◆ ABOUT THIS EXERCISE
Go to the line in the entries below that holds "def fenceTouches : List" and repeat exactly from there through the line that holds "[.eng .threads, .eng .dcache]", inclusive.

◆ Collected data
/-- What `retryReqTimer` may change. -/
def retryReqTimerTouches : Side → List Part
  | .module => [.unit .module .ports, .unit .module .out]
  | .endpoint => [.unit .endpoint .ports, .unit .endpoint .out]

/-- What `replayTimeout` may change. -/
def replayTimeoutTouches : Side → List Part
  | .module => touchesPortDown .module ++ [.reg .module .prtReplayCnt, .reg .module .prtDegradeCnt]
  | .endpoint => touchesPortDown .endpoint ++ [.reg .endpoint .prtReplayCnt, .reg .endpoint .prtDegradeCnt]

/-- What `peerPortDown` may change. -/
def peerPortDownTouches : Side → List Part
  | .module => touchesPortDown .module
  | .endpoint => touchesPortDown .endpoint

/-- What `portForm` may change. -/
def portFormTouches : Side → List Part
  | .module => touchesLogEvent .module ++ [.reg .module .prtStatus, .reg .module .prtVersion, .unit .module .ports]
  | .endpoint => touchesLogEvent .endpoint ++ [.reg .endpoint .prtStatus, .reg .endpoint .prtVersion, .unit .endpoint .ports, .unit .endpoint .bundle]

/-- What `creditInit` may change. -/
def creditInitTouches : Side → List Part
  | .module => [.reg .module .prtStatus, .unit .module .ports]
  | .endpoint => touchesLogEvent .endpoint ++ [.reg .endpoint .prtStatus, .reg .endpoint .xptRetxCnt, .reg .endpoint .xptBarrierCnt, .unit .endpoint .ports,
    .unit .endpoint .xpt, .mod .sw, .ep .nextTseq, .ep .recovery]

/-- What `laneFault` may change. -/
def laneFaultTouches : Side → List Part
  | .module => touchesPortDown .module ++ [.reg .module .tilRecordStatus, .reg .module .prtDegradeCnt, .unit .module .badSlices, .mod .tile]
  | .endpoint => touchesPortDown .endpoint ++ [.reg .endpoint .prtDegradeCnt, .unit .endpoint .badSlices]

/-- What `laneDrop` may change. -/
def laneDropTouches : Side → List Part
  | .module => touchesPortDown .module ++ [.reg .module .prtReplayCnt, .reg .module .prtDegradeCnt]
  | .endpoint => touchesPortDown .endpoint ++ [.reg .endpoint .prtReplayCnt, .reg .endpoint .prtDegradeCnt]

/-- What `laneAdd` may change. -/
def laneAddTouches : Side → List Part
  | .module => touchesReplay .module ++ [.reg .module .prtStatus]
  | .endpoint => touchesReplay .endpoint ++ [.reg .endpoint .prtStatus]

/-- What `upconfigLaneReady` may change. -/
def upconfigLaneReadyTouches : Side → List Part
  | .module => touchesReplay .module ++ [.reg .module .prtStatus]
  | .endpoint => touchesReplay .endpoint ++ [.reg .endpoint .prtStatus]

/-- What `laneRelease` may change. -/
def laneReleaseTouches : Side → List Part
  | .module => touchesReplay .module ++ [.reg .module .lnkStatus, .reg .module .prtStatus, .reg .module .prtDegradeCnt, .unit .module .lanes]
  | .endpoint => touchesReplay .endpoint ++ [.reg .endpoint .lnkStatus, .reg .endpoint .prtStatus, .reg .endpoint .prtDegradeCnt, .unit .endpoint .lanes]

/-- What `releaseAck` may change. -/
def releaseAckTouches : Side → List Part
  | .module => touchesReplay .module ++ [.reg .module .lnkStatus, .reg .module .prtStatus, .reg .module .prtDegradeCnt, .unit .module .lanes]
  | .endpoint => touchesReplay .endpoint ++ [.reg .endpoint .lnkStatus, .reg .endpoint .prtStatus, .reg .endpoint .prtDegradeCnt, .unit .endpoint .lanes]

/-- What `portDownCmd` may change. -/
def portDownCmdTouches : Side → List Part
  | .module => touchesPortDown .module
  | .endpoint => touchesPortDown .endpoint

/-- What `packetTransmit` may change. -/
def packetTransmitTouches : Side → List Part
  | .module => touchesLogEvent .module ++ [.reg .module .ratRule, .unit .module .ports, .mod .rattle]
  | .endpoint => [.unit .endpoint .ports, .unit .endpoint .out]

/-- What `packetIngress` may change. -/
def packetIngressTouches : List Part := touchesSendGo ++ [.reg .module .prtIngressDiscard, .reg .module .prtMalformed, .reg .module .secRetiredDropCnt]

/-- What `bufferRoomFreed` may change. -/
def bufferRoomFreedTouches : List Part := touchesSendGo ++ [.reg .module .prtMalformed]

/-- What `residueSend` may change. -/
def residueSendTouches : List Part := touchesLogEvent .module ++ [.reg .module .ratRule, .unit .module .ports, .mod .sw, .mod .rattle]

/-- What `reseqArrive` may change. -/
def reseqArriveTouches : List Part := touchesSendGo ++ [.reg .module .rteRsqBypassCnt]

/-- What `reseqGapTimeout` may change. -/
def reseqGapTimeoutTouches : List Part := touchesSendGo ++ [.reg .module .rteRsqTimeoutCnt]

/-- What `nocRouterFault` may change. -/
def nocRouterFaultTouches : List Part := touchesPortDown .module ++ [.reg .module .nocStatus, .reg .module .fltStatus]

/-- What `nocPlaneDisable` may change. -/
def nocPlaneDisableTouches : List Part := touchesBump .module ++ [.reg .module .nocStatus, .reg .module .nocCtl, .reg .module .secOwnDiscardCnt, .mod .ownDiscardAt]

/-- What `packetAgeOut` may change. -/
def packetAgeOutTouches : List Part := touchesBump .module ++ [.reg .module .xptAgeDiscardCnt, .reg .module .mrnAgeCnt, .unit .module .ports, .mod .sw]

/-- What `seqPacketSend` may change. -/
def seqPacketSendTouches : Side → List Part
  | .module => touchesSettleBoth
  | .endpoint => touchesSettleBoth ++ [.ep .accs]

/-- What `seqPacketReceive` may change. -/
def seqPacketReceiveTouches : Side → List Part
  | .module => touchesReceiveSeq .module ++ touchesSettleBoth ++ [.reg .module .memReplayFullCnt]
  | .endpoint => touchesSettleBoth ++ touchesReceiveSeq .endpoint ++ [.reg .module .prtReplayCnt, .reg .endpoint .prtReplayCnt, .reg .endpoint .memReplayFullCnt, .ep .jobs, .ep .nextJob,
    .ep .locks]

/-- What `ackTimer` may change. -/
def ackTimerTouches : Side → List Part
  | .module => touchesSendGo ++ [.unit .module .xpt]
  | .endpoint => [.unit .endpoint .ports, .unit .endpoint .xpt, .mod .sw]

/-- What `xptAck` may change. -/
def xptAckTouches : Side → List Part
  | .module => touchesSettleBoth ++ touchesReceiveColl .module
  | .endpoint => touchesSettleBoth ++ touchesReceiveColl .endpoint

/-- What `xptNack` may change. -/
def xptNackTouches : Side → List Part
  | .module => touchesSettleBoth ++ touchesReceiveColl .module ++ [.reg .module .xptNackUnmatchedCnt, .reg .module .memLateRefusalCnt, .reg .module .engQ]
  | .endpoint => touchesSettleBoth ++ touchesReceiveColl .endpoint ++ [.reg .endpoint .xptNackUnmatchedCnt, .reg .endpoint .memLateRefusalCnt, .reg .endpoint .fxeDmaq]

/-- What `nackRetryTimer` may change. -/
def nackRetryTimerTouches : Side → List Part
  | .module => touchesSendGo ++ [.reg .module .xptRetxCnt, .unit .module .xpt]
  | .endpoint => touchesLogEvent .endpoint ++ [.reg .endpoint .xptRetxCnt, .unit .endpoint .ports, .unit .endpoint .xpt, .mod .sw]

/-- What `retransmitTimer` may change. -/
def retransmitTimerTouches : Side → List Part
  | .module => touchesGaveUp ++ touchesSettleBoth ++ [.reg .module .xptGiveupCnt]
  | .endpoint => touchesGaveUp ++ touchesSettleBoth ++ [.reg .endpoint .xptGiveupCnt]

/-- What `xptRestart` may change. -/
def xptRestartTouches : Side → List Part
  | .module => touchesSettleBoth ++ touchesReceiveColl .module
  | .endpoint => touchesSettleBoth ++ touchesReceiveColl .endpoint

/-- What `planeUnusable` may change. -/
def planeUnusableTouches : Side → List Part
  | .module => touchesSettleBoth
  | .endpoint => touchesSettleBoth ++ [.ep .coll]

/-- What `planeSuspectExpire` may change. -/
def planeSuspectExpireTouches : Side → List Part
  | .module => touchesSettleBoth
  | .endpoint => touchesSettleBoth

/-- What `homePlaneReturn` may change. -/
def homePlaneReturnTouches : Side → List Part
  | .module => touchesBump .module ++ [.reg .module .xptBarrierCnt, .unit .module .xpt]
  | .endpoint => touchesLogEvent .endpoint ++ [.reg .endpoint .xptBarrierCnt, .unit .endpoint .xpt]

/-- What `plannedBarrierDone` may change. -/
def plannedBarrierDoneTouches : Side → List Part
  | .module => touchesBump .module ++ [.reg .module .xptBarrierCnt, .unit .module .xpt]
  | .endpoint => touchesLogEvent .endpoint ++ [.reg .endpoint .xptBarrierCnt, .unit .endpoint .xpt]

/-- What `xptPeerReset` may change. -/
def xptPeerResetTouches : Side → List Part
  | .module => touchesReplay .module ++ touchesReplay .endpoint ++ [.reg .module .secStatus, .unit .module .dead, .unit .module .xpt]
  | .endpoint => touchesReplay .module ++ touchesReplay .endpoint ++ [.reg .endpoint .secStatus, .unit .endpoint .dead, .unit .endpoint .xpt]

/-- What `xqLoad` may change. -/
def xqLoadTouches : List Part := touchesSettleBoth ++ [.reg .endpoint .secRetiredDropCnt, .ep .accs]

/-- What `xqLoadAcq` may change. -/
def xqLoadAcqTouches : List Part := touchesSettleBoth ++ [.reg .endpoint .secRetiredDropCnt]

/-- What `xqStore` may change. -/
def xqStoreTouches : List Part := touchesSettleBoth ++ [.reg .endpoint .secRetiredDropCnt, .ep .accs]

/-- What `xqStoreFlag` may change. -/
def xqStoreFlagTouches : List Part := touchesSettleBoth ++ [.reg .endpoint .secRetiredDropCnt]

/-- What `xqAtomicInt` may change. -/
def xqAtomicIntTouches : List Part := touchesSettleBoth ++ [.reg .endpoint .secRetiredDropCnt]

/-- What `xqAtomicFp` may change. -/
def xqAtomicFpTouches : List Part := touchesSettleBoth ++ [.reg .endpoint .secRetiredDropCnt]

/-- What `xqReduceStore` may change. -/
def xqReduceStoreTouches : List Part := touchesSettleBoth ++ [.reg .endpoint .secRetiredDropCnt]

/-- What `fence` may change. -/
def fenceTouches : List Part := touchesLogEvent .endpoint ++ [.reg .endpoint .secRetiredDropCnt, .unit .endpoint .xpt]

/-- What `fenceComplete` may change. -/
def fenceCompleteTouches : Side → List Part
  | .module => touchesSettleBoth ++ [.eng .threads, .eng .dcache]
  | .endpoint => touchesSettleBoth

/-- What `rmInvAll` may change. -/
def rmInvAllTouches : List Part := [.unit .endpoint .out, .ep .cache, .ep .noFill]

/-- What `cohRd` may change. -/
def cohRdTouches : List Part := touchesSettleBoth ++ [.reg .endpoint .secRetiredDropCnt, .ep .accs]

/-- What `cohRdown` may change. -/
def cohRdownTouches : List Part := touchesSettleBoth ++ [.reg .endpoint .secRetiredDropCnt, .ep .accs]

/-- What `cohWb` may change. -/
def cohWbTouches : List Part := touchesSettleBoth ++ [.reg .endpoint .secRetiredDropCnt, .ep .accs]

/-- What `cohEvict` may change. -/
def cohEvictTouches : List Part := touchesSettleBoth ++ [.reg .endpoint .secRetiredDropCnt]

/-- What `regRd` may change. -/
def regRdTouches : List Part := [.reg .module .mgtStatus, .unit .endpoint .out]

/-- What `regWr` may change. -/
def regWrTouches : List Part := everyReg .endpoint ++ touchesSettleBoth ++ [.reg .module .prtReplayCnt, .unit .endpoint .lanes, .unit .endpoint .badSlices, .unit .endpoint .dead, .ep .accs,
  .ep .recovery, .ep .trig, .ep .reached, .ep .nextTrig, .ep .domCheck, .ep .coll]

◆ RESPONSE AREA
def fenceTouches : List Part := touchesLogEvent .endpoint ++ [.reg .endpoint .secRetiredDropCnt, .unit .endpoint .xpt]

/-- What `fenceComplete` may change. -/
def fenceCompleteTouches : Side → List Part
  | .module => touchesSettleBoth ++ [.eng .threads, .eng .dcache]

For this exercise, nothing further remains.